Homilía del Señor Arzobispo para el XXX Domingo del Tiempo Ordinario
“Amarás al Señor tu Dios y a tu prójimo como a ti mismo”
Le deberíamos estar agradecidos al maestro de la ley que formuló la pregunta a Jesús sobre cuál es el principal mandamiento. Le dio ocasión a Jesús de afirmar que es el amor: el amor a Dios y el amor al prójimo.
De alguna manera esta respuesta completa lo que nos enseñaba el domingo pasado con lo de “dad al César lo del César y a Dios lo de Dios”.
El libro del Éxodo, recogiendo diversas normativas dadas al pueblo por Moisés a lo largo de su peregrinación por el desierto, dedica varios capítulos (19-23) a detallar los términos de la Alianza que Yahvé ha querido hacer con su pueblo. Nosotros la solemos resumir en lo que llamamos “decálogo” o “los diez mandamientos”. Pero son muchos más los detalles que enumera el libro.
Hoy escuchamos unas pocas normas, referentes a la justicia social, o sea, a nuestros deberes para con el prójimo: cómo tratar a los inmigrantes y forasteros, a los pobres y débiles. Prepara así el libro del Éxodo lo que Jesús va a contestar sobre cuál es el mandamiento principal.
El Salmo parece recoger sólo lo “vertical” de esta relación, porque el Éxodo ha identificado las dos direcciones. Por eso hemos dicho: “yo te amo, Señor, tú eres mi fortaleza”.

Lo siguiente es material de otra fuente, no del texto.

-- ==== Sys2Proof/Machine/Micro.lean ====
section
/-! DEFINITION. Wick micro-ops (R89, R399 to R404): rows and their check bits, budgets, and the effect of each of the sixteen. -/
namespace Sys2Proof.Machine

/-! ## Invocations -/

def State.invAt (s : State) (id : Nat) : Option Inv := s.invs.find? (fun v => decide (v.id = id))
def State.onInv (s : State) (id : Nat) (f : Inv → Inv) : State := { s with invs := modList (fun v => decide (v.id = id)) f s.invs }

/-- A micro-op's invocation goes on with its next microword. -/
def State.nextMicro (s : State) (id : Nat) : State := s.postAct (.micro id)

/-- The bank of an invocation, as 64 × die + bank. -/
def Inv.bankNo (v : Inv) : Nat := 64 * v.die + v.bank

/-- The key of the first byte of an invocation's page (R83). -/
def Inv.base (v : Inv) : Nat := 2 ^ 32 * v.die + 2 ^ 26 * v.bank + 2 ^ 20 * v.sub

/-- The locks that are only reserved are looked at again, and the die looks for an invocation to start. -/
def State.afterEnd (s : State) (die : Nat) : State :=
  ((s.locks.filter (fun l => decide (l.die = die) && l.live && !l.isHeld)).foldl (fun t l => t.postOnce (.bklockHeld l.id)) s).postOnce
    (.invocationStart die)

/-- An invocation ends (R403): its error, the die's count of budget halts, the tag its response carries (R118), and its command once
all have ended (R391). -/
def State.endInv (s : State) (v : Inv) (ecode row : Nat) : State :=
  let s := s.onInv v.id (fun q => { q with st := .ended, ecode := BitVec.ofNat 4 ecode, errRow := BitVec.ofNat 10 row, cpy := none })
  let d := s.getDie v.die
  let s := s.setDie v.die { d with queue := d.queue.filter (fun i => decide (i ≠ v.id)),
                                   bhalt := if ecode = 2 then satAdd d.bhalt 1 else d.bhalt }
  let s := if s.invs.any (fun q => decide (q.cmd = v.cmd) && decide (q.st ≠ .ended)) then s else s.postOnce (.bkopComplete v.cmd)
  s.afterEnd v.die

/-! ## Rows -/

/-- The data row a specifier names, or none for a compute row (R399). -/
def Inv.row (v : Inv) (s : BitVec 6) : Option Nat :=
  if s.getLsbD 5 then none else some (((v.b[(s.extractLsb' 3 2).toNat]?).getD 0).toNat + (s.extractLsb' 0 3).toNat)

/-- The key of a data row. -/
def Inv.rowKey (v : Inv) (r : Nat) : Nat := v.base + 1024 * r

/-- The 8,192 columns at a row's key: bit k of byte j is column 8j + k (R83). -/
def State.rowAt (s : State) (key : Nat) : Row := BitVec.ofNat 8192 (ofBytesLE ((upFrom key 1024).map s.byteAt))

/-- The words of a row with bad symbols. -/
def State.rowErrors (s : State) (key : Nat) : List Nat :=
  ((upto 32).map (fun i => key + 32 * i)).filter (fun w => decide (sget 0 s.ecc w ≠ 0))

/-- The words of a row that are poisoned. -/
def State.rowPoison (s : State) (key : Nat) : Bool := (upto 32).any (fun i => nmem (key + 32 * i) s.psn)

/-- The contents of a row by its specifier (R88): an error in a stale row passes undetected (R104). -/
def State.readRow (s : State) (v : Inv) (p : BitVec 6) : State × Row :=
  match v.row p with
  | some r =>
    let s := (s.rowErrors (v.rowKey r)).foldl (fun t w => t.corruptWord w Config.rawError) s
    (s, s.rowAt (v.rowKey r))
  | none =>
    let i := (p.extractLsb' 0 3).toNat
    (s, if i < 6 then (v.t[i]?).getD 0 else if i = 6 then 0 else BitVec.allOnes 8192)

/-- Whether the page of an invocation is gen-tracked, with the home of the page (R106). -/
def State.pageLeaf (s : State) (v : Inv) : Nat × Bool :=
  match s.peekLeaf v.ia with
  | some (k, e, _) => (k, pteTracked e)
  | none => (v.die / 16, false)

/-- A data row of a page written whole with a tag (R122), its stale flag set or cleared (R103). -/
def State.putRow (s : State) (home : Nat) (tracked : Bool) (ia key : Nat) (val : Row) (stale : Bool) (tag : BitVec 32) : State :=
  let bytes := bytesLE 1024 val.toNat
  let s := if tracked then
      s.applyTracked (ia / 65536) ((upto 1024).zip (bytes) |>.map (fun e => (ia % 65536 + e.1, key + e.1, e.2))) [] tag none home
    else s.storeKeys ((upFrom key 1024).zip bytes) home ia
  { s with ecc := s.ecc.filter (fun q => decide (q.1 < key) || decide (key + 1024 ≤ q.1))
           stale := if stale then nins (key / 1024) s.stale else nrem (key / 1024) s.stale }

/-- A row written by its specifier; C0 and C1 are read only. -/
def State.writeRowOf (s : State) (v : Inv) (p : BitVec 6) (val : Row) (stale : Bool) : State :=
  match v.row p with
  | some r =>
    let (home, tracked) := s.pageLeaf v
    s.putRow home tracked (v.ia + 1024 * r) (v.rowKey r) val stale v.tag
  | none => s.onInv v.id (fun q => { q with t := q.t.setIfInBounds (p.extractLsb' 0 3).toNat val })

/-! ## What every micro-op goes through -/

/-- A data row of these specifiers lies beyond row 1,023 (R399). -/
def Inv.outOfRange (v : Inv) (ps : List (BitVec 6)) : Bool := ps.any (fun p => match v.row p with | some r => decide (1023 < r) | none => false)

/-- The invocation whose micro-op runs, with the checks before it: its die (R111), an access slot of its bank open or due (R97), its rows (R399), its
budget (R93). -/
def State.microStart (s : State) (cost : Nat) (ps : List (BitVec 6)) : State ⊕ (State × Inv) :=
  match s.invAt s.cur with
  | none => .inl s
  | some v =>
    if v.st ≠ .running then .inl s
    else if s.dieFenced v.die then .inl (s.endInv v 7 0)
    else if s.holdsOps v.bankNo then .inl ((s.nextMicro v.id).postOnce (.accessSlot v.bankNo))
    else if v.outOfRange ps then .inl (s.endInv v 5 0)
    else if 2560 < v.cycles + cost then .inl (s.endInv v 2 0)
    else .inr (s, v)

/-- The syndromes of a source data row that is not stale (R102): clean, or the micro-op is abandoned. -/
def State.syndromes (s : State) (v : Inv) (p : BitVec 6) : Option State :=
  match v.row p with
  | none => none
  | some r =>
    let key := v.rowKey r
    if nmem (key / 1024) s.stale then none
    else if s.rowPoison key then some (s.endInv v 4 r)
    else if s.rowErrors key = [] then none
    else some ((s.onInv v.id (fun q => { q with st := .correcting, errRow := BitVec.ofNat 10 r })).postOnce (.syndromeCorrection v.id))

/-- A micro-op has completed: its cycles count, and the next microword follows. -/
def State.microDone (s : State) (v : Inv) (cost : Nat) (f : Inv → Inv) : State :=
  let d := s.getDie v.die
  let s := s.setDie v.die { d with counts := sset 0 d.counts v.bank (sget 0 d.counts v.bank + cost), energy := d.energy + cost }
  (s.onInv v.id (fun q => f { q with cycles := q.cycles + cost, pc := q.pc + 1 })).nextMicro v.id

/-- A micro-op on a source and a destination row; `stale` says whether a data destination becomes stale. -/
def State.rowOp (s : State) (cost : Nat) (d p : BitVec 6) (f : State → Inv → Row → State) : Out :=
  match s.microStart cost [d, p] with
  | .inl s => .next s
  | .inr (s, v) => match s.syndromes v p with
    | some s => .next s
    | none =>
      let (s, x) := s.readRow v p
      .next ((f s v x).microDone v cost id)

/-- A micro-op that touches no row. -/
def State.ctlOp (s : State) (cost : Nat) (f : Inv → Inv) : Out :=
  match s.microStart cost [] with
  | .inl s => .next s
  | .inr (s, v) => .next (s.microDone v cost f)

/-! ## The micro-ops (R89, R401) -/

/-- WNOP (R401). -/
def execUNop (s : State) : Out := s.ctlOp 1 id

/-- AAP (R401): the check bits of a clean data row are copied with it (R103). -/
def execUAap (d p : BitVec 6) (s : State) : Out :=
  s.rowOp 10 d p (fun s v x =>
    s.writeRowOf v d x (match v.row p with | some r => nmem (v.rowKey r / 1024) s.stale | none => true))

/-- The bitwise majority of three rows. -/
def majority (a b c : Row) : Row := (a &&& b) ||| (a &&& c) ||| (b &&& c)

/-- AP3 (R401): each of three T rows becomes their majority. -/
def execUAp3 (z y x : BitVec 2) (s : State) : Out :=
  match s.microStart 10 [] with
  | .inl s => .next s
  | .inr (s, v) =>
    let t (i : BitVec 2) : Row := (v.t[i.toNat]?).getD 0
    let m := majority (t x) (t y) (t z)
    .next (s.microDone v 10 (fun q => { q with
      t := ((q.t.setIfInBounds x.toNat m).setIfInBounds y.toNat m).setIfInBounds z.toNat m }))

/-- NOT (R401): through a DC row, which holds the source afterwards. -/
def execUNot (d p : BitVec 6) (s : State) : Out :=
  s.rowOp 20 d p (fun s v x => (s.writeRowOf v (notDc d p) x true).writeRowOf v d (~~~x) true)

/-- SHL (R401). -/
def execUShl (d p : BitVec 6) (s : State) : Out := s.rowOp 12 d p (fun s v x => s.writeRowOf v d (x <<< 1) true)
/-- SHR (R401). -/
def execUShr (d p : BitVec 6) (s : State) : Out := s.rowOp 12 d p (fun s v x => s.writeRowOf v d (x >>> 1) true)

/-- A row set to one value. -/
def State.fillRow (s : State) (d : BitVec 6) (x : Row) : Out :=
  match s.microStart 10 [d] with
  | .inl s => .next s
  | .inr (s, v) => .next ((s.writeRowOf v d x true).microDone v 10 id)

/-- ZR (R401). -/
def execUZr (d : BitVec 6) (s : State) : Out := s.fillRow d 0
/-- ON (R401). -/
def execUOn (d : BitVec 6) (s : State) : Out := s.fillRow d (BitVec.allOnes 8192)

/-- ECR (R401, R103). -/
def execUEcr (d : BitVec 6) (s : State) : Out :=
  match s.microStart 12 [d] with
  | .inl s => .next s
  | .inr (s, v) => .next ((match v.row d with | some r => s.ecr (v.rowKey r / 1024) | none => s).microDone v 12 id)

/-- The VF and the page of a subarray's owner tag (R386). -/
def State.ownerOf (s : State) (sub : Nat) : Option (Nat × Nat) :=
  let v := sget 0 s.owners sub
  if v = 0 then none else some ((v - 1) % 128, v / 128)

/-- A bank has received a CPYB write within the last 48 unit-clock cycles (R105). -/
def State.cpyRecent (s : State) (die bank : Nat) : Bool :=
  let d := s.getDie die
  d.cpyAt.any (fun q => decide (q.1 = bank) && decide ((s.tick - q.2).toNat < 192 * (d.div.toNat + 1)))

/-- CPYB (R105, R404): the row and its check bits leave for the same row of another bank of the group. -/
def execUCpyb (n : BitVec 2) (p : BitVec 6) (s : State) : Out :=
  match s.microStart 0 [p] with
  | .inl s => .next s
  | .inr (s, v) =>
    let db := v.bank / 4 * 4 + n.toNat
    let sub := 4096 * v.die + 64 * db + v.sub
    match v.row p with
    | none => .next (s.microDone v 0 id)
    | some r =>
      if db = v.bank then .next (s.endInv v 9 0)
      else if 2560 < v.cycles + 48 then .next (s.endInv v 2 0)
      else match s.syndromes v p with
        | some s => .next s
        | none =>
          let mine := match s.ownerOf sub with | some (f, _) => decide (f = v.vf) | none => false
          if !mine || s.rowLocked (2 ^ 20 * sub + 1024 * r) 1024 v.ctx then .next (s.endInv v 6 0)
          else
            let stale := nmem (v.rowKey r / 1024) s.stale
            let (s, x) := s.readRow v p
            let wait := s.computing (64 * v.die + db) || s.cpyRecent v.die db
            let s := (s.onInv v.id (fun q => { q with st := .cpyWait, cpy := some (2 ^ 20 * sub + 1024 * r, x.toNat, b2n stale), waits := wait })).postOnce
              (.cpybDestWrite v.id)
            .next (if wait then s.postOnce (.budgetExpiry v.id) else s)

/-- The repeats of a LOOP (R402). -/
def Inv.repeats (v : Inv) (e : BitVec 2) (n : BitVec 10) : Nat :=
  if e = 0 then n.toNat else if e = 1 then ((v.p[(n.extractLsb' 0 2).toNat]?).getD 0).toNat
  else if e = 2 then (v.arg.extractLsb' 0 6).toNat else (v.arg.extractLsb' 6 6).toNat

/-- The index after the END that matches a LOOP, from the microword after it. -/
def afterEndOf : Nat → Nat → List Micro → Nat
  | i, _, [] => i
  | i, dp, w :: l =>
    if w.extractLsb' 12 4 = 10 then afterEndOf (i + 1) (dp + 1) l
    else if w.extractLsb' 12 4 = 11 then (if dp = 0 then i + 1 else afterEndOf (i + 1) (dp - 1) l)
    else afterEndOf (i + 1) dp l

/-- LOOP (R402). -/
def execULoop (e : BitVec 2) (n : BitVec 10) (s : State) : Out :=
  s.ctlOp 1 (fun q =>
    let k := q.repeats e n
    if k = 0 then { q with pc := afterEndOf q.pc 0 (q.code.drop q.pc) } else { q with loops := (q.pc, k) :: q.loops })

/-- The base registers after an END's increments (R402). -/
def Inv.bump (v : Inv) (k : BitVec 4) : Vector (BitVec 11) 4 := Vector.ofFn (fun i => v.b[i] + (if k.getLsbD i.val then 1 else 0))

/-- END (R402). -/
def execUEnd (k : BitVec 4) (s : State) : Out :=
  s.ctlOp 1 (fun q =>
    let q := { q with b := q.bump k }
    match q.loops with
    | [] => q
    | (top, n) :: l => if 1 < n then { q with pc := top, loops := (top, n - 1) :: l } else { q with loops := l })

/-- PAR (R401). -/
def execUPar (r m : BitVec 2) (v : BitVec 8) (s : State) : Out :=
  s.ctlOp 1 (fun q =>
    let old := (q.b[r.toNat]?).getD 0
    let new : BitVec 11 :=
      if m = 0 then ((q.p[(v.extractLsb' 0 2).toNat]?).getD 0).setWidth 11
      else if m = 1 then old + v.signExtend 11
      else if m = 2 then v.setWidth 11 else old
    { q with b := q.b.setIfInBounds r.toNat new })

/-- SIG (R401). -/
def execUSig (v : BitVec 12) (s : State) : Out := s.ctlOp 1 (fun q => { q with status := v })

/-- WAIT (R401). -/
def execUWait (k : BitVec 12) (s : State) : Out := s.ctlOp k.toNat id

/-- HALT (R401). -/
def execUHalt (v : BitVec 12) (s : State) : Out :=
  match s.microStart 1 [] with
  | .inl s => .next s
  | .inr (s, q) =>
    let s := s.onInv q.id (fun i => { i with status := v, cycles := i.cycles + 1 })
    .next (s.endInv { q with status := v } 0 0)

end Sys2Proof.Machine
end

Pablo les recuerda a los cristianos de Tesalónica los inicios de su evangelización, cuando, entre dificultades, “acogieron la Palabra entre tanta lucha con la alegría del Espíritu Santo”, “abandonaron los ídolos y se volvieron a Dios” y a Cristo Jesús, Resucitado, a quien también esperan al final de los tiempos.
Así los de Tesalónica se convirtieron, para íntima satisfacción de Pablo, en modelo para toda la región (Macedonia y Acaya, la actual Grecia): “vuestra fe ha corrido de boca en boca”.
Entre las preguntas que le hicieron sus adversarios a Jesús, esta parece la más “inocente”, aunque seguro que con ella también esperaban ponerle a prueba y cogerle en falta. De la multitud de normas que tenían los judíos, ¿cuál es el mandamiento principal de la ley? Entre las diversas escuelas rabínicas había discusiones al respecto: para algunos, por ejemplo, el principal mandamiento era el del sábado.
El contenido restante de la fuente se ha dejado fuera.